WHAT YOU SHOULD DO: Using the records below, transcribe word for word the stretch from the line that contains "d.queues := rfl" through the line that contains "d.tlbs := rfl", both end lines included, and nothing else.

Saved data entries:
_ _ _ _ _
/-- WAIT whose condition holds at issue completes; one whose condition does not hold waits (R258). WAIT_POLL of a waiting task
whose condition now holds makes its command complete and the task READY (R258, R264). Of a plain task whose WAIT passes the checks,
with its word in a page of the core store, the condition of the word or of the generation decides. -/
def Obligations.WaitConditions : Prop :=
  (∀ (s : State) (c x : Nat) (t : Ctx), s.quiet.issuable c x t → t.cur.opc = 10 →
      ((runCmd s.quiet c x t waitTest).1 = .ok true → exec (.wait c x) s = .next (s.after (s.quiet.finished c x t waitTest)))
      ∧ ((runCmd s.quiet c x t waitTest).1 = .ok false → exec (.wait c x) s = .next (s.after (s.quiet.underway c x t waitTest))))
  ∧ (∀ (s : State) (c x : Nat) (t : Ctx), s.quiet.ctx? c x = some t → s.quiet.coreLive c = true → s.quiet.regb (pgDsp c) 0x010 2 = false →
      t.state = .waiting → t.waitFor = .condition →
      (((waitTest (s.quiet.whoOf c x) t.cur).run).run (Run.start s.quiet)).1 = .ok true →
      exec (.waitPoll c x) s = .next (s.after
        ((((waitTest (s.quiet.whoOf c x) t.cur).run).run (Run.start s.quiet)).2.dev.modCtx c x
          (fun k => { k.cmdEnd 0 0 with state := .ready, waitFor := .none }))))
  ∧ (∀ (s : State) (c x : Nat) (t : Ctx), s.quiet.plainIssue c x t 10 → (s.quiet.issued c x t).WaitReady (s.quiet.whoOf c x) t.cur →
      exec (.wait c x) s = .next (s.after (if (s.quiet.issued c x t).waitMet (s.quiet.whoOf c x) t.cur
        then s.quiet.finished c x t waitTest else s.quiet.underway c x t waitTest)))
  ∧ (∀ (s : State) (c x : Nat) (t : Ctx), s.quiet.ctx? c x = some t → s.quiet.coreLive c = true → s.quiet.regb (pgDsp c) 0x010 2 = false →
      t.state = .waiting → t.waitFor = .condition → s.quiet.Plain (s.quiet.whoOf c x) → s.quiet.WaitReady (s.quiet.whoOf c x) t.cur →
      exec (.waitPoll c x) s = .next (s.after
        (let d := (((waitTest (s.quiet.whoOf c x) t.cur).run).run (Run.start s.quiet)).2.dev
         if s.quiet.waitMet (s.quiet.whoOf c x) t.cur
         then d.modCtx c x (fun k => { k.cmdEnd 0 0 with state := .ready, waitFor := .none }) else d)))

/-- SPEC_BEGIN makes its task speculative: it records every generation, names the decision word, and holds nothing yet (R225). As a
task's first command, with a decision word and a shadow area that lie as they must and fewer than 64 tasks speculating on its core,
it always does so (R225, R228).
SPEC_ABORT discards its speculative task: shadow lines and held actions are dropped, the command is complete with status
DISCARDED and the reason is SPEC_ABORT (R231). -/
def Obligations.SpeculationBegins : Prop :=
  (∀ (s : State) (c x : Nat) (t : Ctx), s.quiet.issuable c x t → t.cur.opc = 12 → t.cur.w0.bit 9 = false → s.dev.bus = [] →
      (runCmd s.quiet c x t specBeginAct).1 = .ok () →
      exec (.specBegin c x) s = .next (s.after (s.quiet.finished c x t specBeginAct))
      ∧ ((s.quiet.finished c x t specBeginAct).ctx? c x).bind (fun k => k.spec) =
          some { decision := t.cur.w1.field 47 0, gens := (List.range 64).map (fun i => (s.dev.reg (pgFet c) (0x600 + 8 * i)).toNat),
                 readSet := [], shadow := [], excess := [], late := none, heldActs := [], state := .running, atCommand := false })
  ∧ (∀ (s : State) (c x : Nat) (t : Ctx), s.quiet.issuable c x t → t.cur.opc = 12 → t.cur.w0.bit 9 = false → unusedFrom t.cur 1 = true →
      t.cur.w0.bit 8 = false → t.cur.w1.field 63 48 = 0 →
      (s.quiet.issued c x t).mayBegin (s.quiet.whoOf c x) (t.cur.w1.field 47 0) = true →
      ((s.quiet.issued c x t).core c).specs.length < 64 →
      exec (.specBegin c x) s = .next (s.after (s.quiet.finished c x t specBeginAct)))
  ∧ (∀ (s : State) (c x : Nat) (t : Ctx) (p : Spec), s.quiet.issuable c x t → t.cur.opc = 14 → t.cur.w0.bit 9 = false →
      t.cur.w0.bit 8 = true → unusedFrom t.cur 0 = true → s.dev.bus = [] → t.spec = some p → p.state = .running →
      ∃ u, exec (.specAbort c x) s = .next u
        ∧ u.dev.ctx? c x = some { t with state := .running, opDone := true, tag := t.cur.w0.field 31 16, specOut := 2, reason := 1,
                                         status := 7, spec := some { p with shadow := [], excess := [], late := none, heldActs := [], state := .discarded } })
_ _ _ _ _
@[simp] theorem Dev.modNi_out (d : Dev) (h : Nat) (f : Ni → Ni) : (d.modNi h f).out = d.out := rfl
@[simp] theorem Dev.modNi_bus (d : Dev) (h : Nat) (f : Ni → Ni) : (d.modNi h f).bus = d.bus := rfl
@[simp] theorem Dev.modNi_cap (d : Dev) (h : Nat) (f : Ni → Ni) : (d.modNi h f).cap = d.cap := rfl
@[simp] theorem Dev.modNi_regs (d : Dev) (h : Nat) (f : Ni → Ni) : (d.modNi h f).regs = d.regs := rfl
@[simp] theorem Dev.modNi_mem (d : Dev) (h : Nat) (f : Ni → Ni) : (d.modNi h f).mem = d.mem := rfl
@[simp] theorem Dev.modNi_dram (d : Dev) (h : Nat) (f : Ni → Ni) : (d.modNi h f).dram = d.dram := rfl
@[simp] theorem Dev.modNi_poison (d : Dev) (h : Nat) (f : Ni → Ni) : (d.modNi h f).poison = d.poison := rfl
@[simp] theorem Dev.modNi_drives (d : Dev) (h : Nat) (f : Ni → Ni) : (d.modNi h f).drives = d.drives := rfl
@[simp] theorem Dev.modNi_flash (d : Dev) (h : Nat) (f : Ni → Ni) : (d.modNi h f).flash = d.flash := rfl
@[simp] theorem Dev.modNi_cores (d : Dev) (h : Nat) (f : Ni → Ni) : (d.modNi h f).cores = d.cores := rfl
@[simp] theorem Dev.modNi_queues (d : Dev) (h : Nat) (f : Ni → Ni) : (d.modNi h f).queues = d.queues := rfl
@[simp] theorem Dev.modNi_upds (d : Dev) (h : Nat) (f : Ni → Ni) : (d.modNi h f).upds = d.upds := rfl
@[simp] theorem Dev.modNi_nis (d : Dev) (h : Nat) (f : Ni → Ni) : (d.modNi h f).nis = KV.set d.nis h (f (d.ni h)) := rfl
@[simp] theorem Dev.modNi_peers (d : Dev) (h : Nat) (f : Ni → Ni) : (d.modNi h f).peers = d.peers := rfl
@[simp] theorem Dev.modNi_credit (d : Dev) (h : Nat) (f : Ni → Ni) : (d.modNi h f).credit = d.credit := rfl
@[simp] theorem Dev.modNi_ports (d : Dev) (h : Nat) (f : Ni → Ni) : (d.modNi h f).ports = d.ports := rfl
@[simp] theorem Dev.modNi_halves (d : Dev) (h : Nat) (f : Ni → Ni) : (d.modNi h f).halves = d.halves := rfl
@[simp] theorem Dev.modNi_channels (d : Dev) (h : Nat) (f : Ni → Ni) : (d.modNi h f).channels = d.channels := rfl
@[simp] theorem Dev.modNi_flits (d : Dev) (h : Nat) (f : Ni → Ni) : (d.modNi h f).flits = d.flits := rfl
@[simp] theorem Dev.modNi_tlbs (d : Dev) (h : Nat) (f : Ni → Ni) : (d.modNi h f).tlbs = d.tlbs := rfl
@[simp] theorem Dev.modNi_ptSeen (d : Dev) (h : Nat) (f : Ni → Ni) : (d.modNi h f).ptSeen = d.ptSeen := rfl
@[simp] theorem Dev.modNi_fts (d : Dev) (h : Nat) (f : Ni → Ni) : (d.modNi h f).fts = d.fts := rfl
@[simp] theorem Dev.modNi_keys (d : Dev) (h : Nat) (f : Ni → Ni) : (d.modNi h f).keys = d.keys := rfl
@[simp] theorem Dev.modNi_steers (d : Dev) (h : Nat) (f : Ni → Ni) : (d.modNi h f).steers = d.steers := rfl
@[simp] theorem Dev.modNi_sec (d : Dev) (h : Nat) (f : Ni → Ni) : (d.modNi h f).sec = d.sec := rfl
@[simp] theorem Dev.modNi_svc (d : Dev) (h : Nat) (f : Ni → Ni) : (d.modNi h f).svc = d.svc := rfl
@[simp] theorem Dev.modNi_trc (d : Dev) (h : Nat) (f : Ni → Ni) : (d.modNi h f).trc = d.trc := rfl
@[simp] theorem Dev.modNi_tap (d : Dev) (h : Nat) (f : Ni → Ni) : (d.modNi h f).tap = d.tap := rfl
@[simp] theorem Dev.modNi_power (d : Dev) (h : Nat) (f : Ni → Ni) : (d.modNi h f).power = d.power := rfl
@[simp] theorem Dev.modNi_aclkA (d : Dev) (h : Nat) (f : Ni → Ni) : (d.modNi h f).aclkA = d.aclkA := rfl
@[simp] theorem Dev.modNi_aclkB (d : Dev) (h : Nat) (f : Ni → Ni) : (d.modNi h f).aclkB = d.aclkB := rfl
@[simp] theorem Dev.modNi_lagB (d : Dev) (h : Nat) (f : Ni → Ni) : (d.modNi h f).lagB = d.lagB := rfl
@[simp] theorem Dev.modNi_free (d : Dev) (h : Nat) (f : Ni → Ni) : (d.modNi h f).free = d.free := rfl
_ _ _ _ _
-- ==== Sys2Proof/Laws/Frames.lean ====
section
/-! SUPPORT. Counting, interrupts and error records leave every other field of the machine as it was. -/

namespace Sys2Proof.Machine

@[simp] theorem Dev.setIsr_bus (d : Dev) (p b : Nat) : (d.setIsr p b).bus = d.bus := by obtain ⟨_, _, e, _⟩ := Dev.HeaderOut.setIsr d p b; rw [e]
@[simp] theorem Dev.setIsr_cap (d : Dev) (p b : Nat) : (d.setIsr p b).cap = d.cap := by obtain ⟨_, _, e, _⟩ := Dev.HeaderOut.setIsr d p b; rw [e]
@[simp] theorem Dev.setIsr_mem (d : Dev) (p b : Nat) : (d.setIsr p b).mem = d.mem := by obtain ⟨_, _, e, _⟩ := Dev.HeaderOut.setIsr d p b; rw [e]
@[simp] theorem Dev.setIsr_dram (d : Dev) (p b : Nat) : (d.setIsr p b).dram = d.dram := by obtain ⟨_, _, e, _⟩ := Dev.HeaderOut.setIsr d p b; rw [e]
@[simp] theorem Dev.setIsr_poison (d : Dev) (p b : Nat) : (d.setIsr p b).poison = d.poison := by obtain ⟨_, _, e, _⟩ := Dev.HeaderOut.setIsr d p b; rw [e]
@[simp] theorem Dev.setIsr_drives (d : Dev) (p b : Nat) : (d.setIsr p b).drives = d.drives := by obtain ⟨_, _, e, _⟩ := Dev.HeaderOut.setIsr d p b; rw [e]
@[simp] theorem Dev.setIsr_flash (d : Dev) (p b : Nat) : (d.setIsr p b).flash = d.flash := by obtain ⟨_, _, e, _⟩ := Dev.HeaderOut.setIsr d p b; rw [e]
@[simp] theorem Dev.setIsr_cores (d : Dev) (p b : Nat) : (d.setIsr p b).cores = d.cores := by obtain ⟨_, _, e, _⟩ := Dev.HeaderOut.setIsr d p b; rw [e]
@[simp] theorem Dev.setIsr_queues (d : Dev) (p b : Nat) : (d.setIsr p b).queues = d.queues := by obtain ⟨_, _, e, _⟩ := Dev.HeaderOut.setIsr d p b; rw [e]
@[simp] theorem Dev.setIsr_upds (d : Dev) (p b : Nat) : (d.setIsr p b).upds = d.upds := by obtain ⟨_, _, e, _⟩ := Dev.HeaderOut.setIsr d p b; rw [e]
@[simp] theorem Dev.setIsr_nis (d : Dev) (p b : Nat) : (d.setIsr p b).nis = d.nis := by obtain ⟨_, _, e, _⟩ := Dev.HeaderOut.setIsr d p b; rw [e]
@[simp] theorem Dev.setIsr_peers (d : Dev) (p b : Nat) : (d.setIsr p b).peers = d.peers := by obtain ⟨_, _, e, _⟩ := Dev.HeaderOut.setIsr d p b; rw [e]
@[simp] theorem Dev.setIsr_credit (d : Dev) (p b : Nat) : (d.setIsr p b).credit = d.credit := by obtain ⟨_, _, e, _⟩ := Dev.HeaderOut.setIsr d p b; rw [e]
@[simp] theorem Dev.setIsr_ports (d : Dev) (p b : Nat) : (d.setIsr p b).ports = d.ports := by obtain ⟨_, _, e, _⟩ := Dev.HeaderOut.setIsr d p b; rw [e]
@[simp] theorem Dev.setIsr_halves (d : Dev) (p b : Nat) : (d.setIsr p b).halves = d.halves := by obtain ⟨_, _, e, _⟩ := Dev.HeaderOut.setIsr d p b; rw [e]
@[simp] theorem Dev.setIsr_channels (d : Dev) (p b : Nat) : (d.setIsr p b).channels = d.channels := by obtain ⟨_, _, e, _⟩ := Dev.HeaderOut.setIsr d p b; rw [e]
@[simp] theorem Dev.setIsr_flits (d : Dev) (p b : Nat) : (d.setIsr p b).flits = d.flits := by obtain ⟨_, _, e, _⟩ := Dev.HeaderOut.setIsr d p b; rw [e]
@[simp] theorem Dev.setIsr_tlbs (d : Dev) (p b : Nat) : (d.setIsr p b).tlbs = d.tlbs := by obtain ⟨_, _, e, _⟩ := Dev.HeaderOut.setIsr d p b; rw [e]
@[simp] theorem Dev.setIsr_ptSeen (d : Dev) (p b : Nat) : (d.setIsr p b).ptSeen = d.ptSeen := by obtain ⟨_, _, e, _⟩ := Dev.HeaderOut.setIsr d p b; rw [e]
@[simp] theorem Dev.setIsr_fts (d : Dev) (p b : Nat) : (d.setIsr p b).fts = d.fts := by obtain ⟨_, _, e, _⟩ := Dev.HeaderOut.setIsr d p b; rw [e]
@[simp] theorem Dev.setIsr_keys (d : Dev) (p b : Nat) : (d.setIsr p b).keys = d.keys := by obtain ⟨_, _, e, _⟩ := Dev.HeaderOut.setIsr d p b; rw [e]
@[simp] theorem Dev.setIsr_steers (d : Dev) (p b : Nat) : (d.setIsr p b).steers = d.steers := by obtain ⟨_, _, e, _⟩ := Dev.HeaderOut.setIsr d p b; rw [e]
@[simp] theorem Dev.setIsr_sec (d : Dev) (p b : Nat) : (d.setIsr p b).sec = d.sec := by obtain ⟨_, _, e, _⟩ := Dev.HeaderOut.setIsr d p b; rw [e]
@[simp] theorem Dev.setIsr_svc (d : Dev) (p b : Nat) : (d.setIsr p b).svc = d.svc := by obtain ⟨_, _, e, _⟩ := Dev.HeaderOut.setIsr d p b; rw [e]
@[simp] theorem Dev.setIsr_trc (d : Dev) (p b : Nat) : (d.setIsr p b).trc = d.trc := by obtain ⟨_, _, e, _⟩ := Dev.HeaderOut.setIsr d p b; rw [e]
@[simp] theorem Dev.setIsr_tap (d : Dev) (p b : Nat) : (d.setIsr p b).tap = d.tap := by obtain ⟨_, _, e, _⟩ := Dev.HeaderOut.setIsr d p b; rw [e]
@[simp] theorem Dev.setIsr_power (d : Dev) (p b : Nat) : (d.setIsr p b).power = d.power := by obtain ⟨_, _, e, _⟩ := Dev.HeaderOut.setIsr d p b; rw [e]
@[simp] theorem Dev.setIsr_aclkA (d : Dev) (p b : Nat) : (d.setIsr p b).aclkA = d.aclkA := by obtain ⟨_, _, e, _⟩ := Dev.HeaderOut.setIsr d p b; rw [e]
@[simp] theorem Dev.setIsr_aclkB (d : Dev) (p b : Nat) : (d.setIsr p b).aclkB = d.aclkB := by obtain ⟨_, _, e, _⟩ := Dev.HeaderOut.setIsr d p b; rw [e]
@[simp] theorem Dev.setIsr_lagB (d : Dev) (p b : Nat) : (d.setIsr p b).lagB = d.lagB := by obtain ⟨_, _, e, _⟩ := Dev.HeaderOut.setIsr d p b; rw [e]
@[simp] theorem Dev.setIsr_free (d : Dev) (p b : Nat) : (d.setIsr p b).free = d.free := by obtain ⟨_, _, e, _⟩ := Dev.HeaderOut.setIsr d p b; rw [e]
_ _ _ _ _
RESPONSE TO THE EXERCISE:
@[simp] theorem Dev.modNi_queues (d : Dev) (h : Nat) (f : Ni → Ni) : (d.modNi h f).queues = d.queues := rfl
@[simp] theorem Dev.modNi_upds (d : Dev) (h : Nat) (f : Ni → Ni) : (d.modNi h f).upds = d.upds := rfl
@[simp] theorem Dev.modNi_nis (d : Dev) (h : Nat) (f : Ni → Ni) : (d.modNi h f).nis = KV.set d.nis h (f (d.ni h)) := rfl
@[simp] theorem Dev.modNi_peers (d : Dev) (h : Nat) (f : Ni → Ni) : (d.modNi h f).peers = d.peers := rfl
@[simp] theorem Dev.modNi_credit (d : Dev) (h : Nat) (f : Ni → Ni) : (d.modNi h f).credit = d.credit := rfl
@[simp] theorem Dev.modNi_ports (d : Dev) (h : Nat) (f : Ni → Ni) : (d.modNi h f).ports = d.ports := rfl
@[simp] theorem Dev.modNi_halves (d : Dev) (h : Nat) (f : Ni → Ni) : (d.modNi h f).halves = d.halves := rfl
@[simp] theorem Dev.modNi_channels (d : Dev) (h : Nat) (f : Ni → Ni) : (d.modNi h f).channels = d.channels := rfl
@[simp] theorem Dev.modNi_flits (d : Dev) (h : Nat) (f : Ni → Ni) : (d.modNi h f).flits = d.flits := rfl
@[simp] theorem Dev.modNi_tlbs (d : Dev) (h : Nat) (f : Ni → Ni) : (d.modNi h f).tlbs = d.tlbs := rfl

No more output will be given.